• _Data shown_:

-- ==== Sys2Proof/Machine/Qci.lean ====
section
/-! DEFINITION. The command interface's shared operations: who calls, what is permitted (R358, R371, R398), which device
conditions turn a command away (R440, R487, R508), and writing completion records and replies (R364 to R370). -/

namespace Sys2Proof.Machine

/-- Who submitted a command. -/
inductive Caller where
  | pre
  | operator
  | tenant (t : Nat)
  deriving DecidableEq, Repr

/-- The session number of the pre-session slot (R358). -/
def preSession : Nat := 0xFFFF

/-- The pre-session slot as a session: slot 0 of the device mailbox, unsealed, no ring before a HELLO. -/
def emptyPre : Session := { mailbox := 0xFF }

/-- A session's record; the pre-session slot always exists. -/
def sessionRec (s : State) (i : Nat) : Option Session :=
  match s.session i with
  | some x => some x
  | none => if i = preSession then some emptyPre else none

/-- Who a session is. -/
def callerOf (s : State) (i : Nat) : Option Caller :=
  if i = preSession then some .pre
  else (s.session i).map (fun x => if x.mailbox = 0xFF then .operator else .tenant x.mailbox)

/-- Open mode: no operator key is enrolled (R398). -/
def openMode (s : State) : Bool := s.kp.operatorKey.isNone

/-- The Mailbox column of R371: pre-session, operator and tenancy callers. -/
def mailboxes (op : Nat) : Bool × Bool × Bool :=
  if op = 0x0001 ∨ op = 0x0002 then (true, true, true)
  else if op = 0x0003 then (true, true, false)
  else if op = 0x0004 ∨ op = 0x0073 ∨ op = 0x0081 ∨ op = 0x00B0 ∨ op = 0x00B2 then (false, true, true)
  else if (0x0020 ≤ op ∧ op ≤ 0x0022) ∨ (0x0030 ≤ op ∧ op ≤ 0x0032) ∨ op = 0x0040 ∨ (0x0050 ≤ op ∧ op ≤ 0x0053)
      ∨ op = 0x0060 then (false, false, true)
  else (false, true, false)

/-- Is the command permitted to the caller (R371, R398)? -/
def permitted (s : State) (c : Caller) (op : Nat) : Bool :=
  let m := mailboxes op
  match c with
  | .pre => m.1 || (openMode s && m.2.1)
  | .operator => m.2.1
  | .tenant _ => m.2.2

/-- The device takes commands: READY, TOPOLOGY_MISMATCH or FAILED with the framer running, and not in RETAIN. -/
def listening (s : State) : Bool :=
  (decide (s.kp.stage = 0xA ∨ s.kp.stage = 0xB ∨ s.kp.stage = 0xC)) && !s.kp.hubHeld && !s.qci.framerHalted
    && decide (s.pwr.retain ≤ 1 ∨ s.pwr.retain = 8)

/-- The condition of the device that turns a command away, whatever its body (R440, R487, R508). -/
def deviceBar (s : State) (op : Nat) : Option Status :=
  let readOnly := decide (op = 0x0001 ∨ op = 0x0002 ∨ op = 0x00B0 ∨ op = 0x00B1)
  if s.kp.coolantLoss && !readOnly then some .throttledTrip
  else if s.kp.stage = 0xB && !(readOnly || op == 0x0082) then some .topology
  else if s.kp.stage = 0xC && !(readOnly || op == 0x0082) then some .failed
  else none

/-- The first fault found before a command's body is looked at (R363). -/
def gate (s : State) (cx : Cmd) (op : Nat) : Option Status :=
  match callerOf s cx.session with
  | none => some .auth
  | some c => if permitted s c op then deviceBar s op else some .auth

/-! ### Partners (R324, R357) -/

/-- The bootstrap queue pair of a port with BOOT_PEER LATCH, or its partner's address as the setting gives it (R357). -/
def bootLatches (s : State) (port : Nat) : Bool := Nat.testBit ((settingOf s 2 port 9).getD 1 0) 1
def bootAddress (s : State) (port : Nat) : Option Nat :=
  if bootLatches s port then (s.port port).bootPeer else some ((settingOf s 2 port 9).getD 0 0)

/-- The partners that the device resolves on a port: peers, hosts of sessions, and the bootstrap partner. -/
def partners (s : State) (port : Nat) : List Nat :=
  ((present s.net.jobs ++ present s.net.binding).flatMap (fun e =>
    (e.2.peers.filter (fun p => p.entry.port = port)).map (fun p => p.entry.ip)))
  ++ ((present s.qci.sessions).filter (fun e => Nat.testBit e.2.ports.toNat port)).map (fun e => e.2.hostIp)
  ++ (bootAddress s port).toList

/-- The device asks for the addresses of the partners on a port that it has not resolved. -/
def askAll (port : Nat) (s : State) : State :=
  ((partners s port).filter (fun ip => !(s.port port).arp.any (fun e => e.1 = ip))).eraseDups.foldl
    (fun s ip => sendFrame port (.arpRequest port ip) s) s

/-- The number of the next queue pair made. -/
def qpnAfter (n : Nat) : Nat := if n + 1 < 2 ^ 24 then n + 1 else 0x000100

/-- A queue pair can still be made: 65,536 of a device that have not ended (R328). -/
def qpsFree (s : State) (n : Nat) : Bool :=
  decide (((present s.net.qps).filter (fun e => e.2.err ≠ .sessionEnded)).length + n ≤ 65536)

/-! ### Sending on queue pairs -/

/-- A queue pair that carries traffic: the bootstrap queue pair of a port always exists. -/
def qpUsable (s : State) (key : Nat) : Bool :=
  match s.qp key with
  | some q => decide (q.err = .none)
  | none => decide (key % 2 ^ 24 = 0x10)

/-- The host queue pair that carries a reply or record: the command's own, or the next usable one in port order (R366). -/
def recordPort (s : State) (i : Nat) (x : Session) (port : Nat) : Option Nat :=
  let ports := if i = preSession then [port] else bitsOf 12 x.ports.toNat
  let key (p : Nat) : Nat := if i = preSession then qpKey p 0x10 else qpKey p x.devQpn
  let order := (ports.filter (fun p => decide (port ≤ p))) ++ (ports.filter (fun p => decide (p < port)))
  (order.find? (fun p => qpUsable s (key p)))
def recordQp (i : Nat) (x : Session) (port : Nat) : Nat :=
  if i = preSession then qpKey port 0x10 else qpKey port x.devQpn

/-- A queue pair whose session has ended: in error, its keys erased (R405). -/
def endKeys (q : Qp) : Qp := { q with err := .sessionEnded, rxKey := 0, rxOld := 0, txKey := 0 }

/-- A public key in the byte order of the cryptographic standards (R397). -/
def pointBytes (k : BitVec 512) : List Byte := 4 :: beBytes 64 k.toNat
/-- A text label in ASCII (R397). -/
def ascii (l : String) : List Byte := l.toList.map (fun c => BitVec.ofNat 8 c.toNat)
def nums (l : List Byte) : List Nat := l.map BitVec.toNat
/-- The next generation of a key (R411). -/
def nextKey (k : BitVec 256) : BitVec 256 := Config.hkdfExpand k (nums (ascii "AFIAN-QCI-1 next"))

/-- A queue pair after a sealed packet: COUNTER advances, and at 2^39 the key's next generation begins (R409, R411). -/
def sealNext (q : Qp) : Qp :=
  if q.txCount + 1 = 2 ^ 39 then { q with txGen := (q.txGen + 1) % 256, txCount := 0, txKey := nextKey q.txKey }
  else { q with txCount := q.txCount + 1 }

/-- AES-256-GCM: data under a key and nonce, which is its own inverse, and the tag over additional data and ciphertext (R406 to R409). -/
def gcm (key : BitVec 256) (nonce data : List Byte) : List Byte :=
  data.mapIdx (fun i b => b ^^^ Config.gcmStream key (nums nonce) i)
def gcmTag (key : BitVec 256) (nonce aad cipher : List Byte) : BitVec 128 := Config.gcmTag key (nums nonce) (nums aad) (nums cipher)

• _Problem_:
Set down precisely the lines above between the line holding "else if s.kp.stage = 0xC" and the line holding "none => some .auth", inclusive, and nothing beyond them.

• _Written solution_:
  else if s.kp.stage = 0xC && !(readOnly || op == 0x0082) then some .failed
  else none

/-- The first fault found before a command's body is looked at (R363). -/
def gate (s : State) (cx : Cmd) (op : Nat) : Option Status :=
  match callerOf s cx.session with
  | none => some .auth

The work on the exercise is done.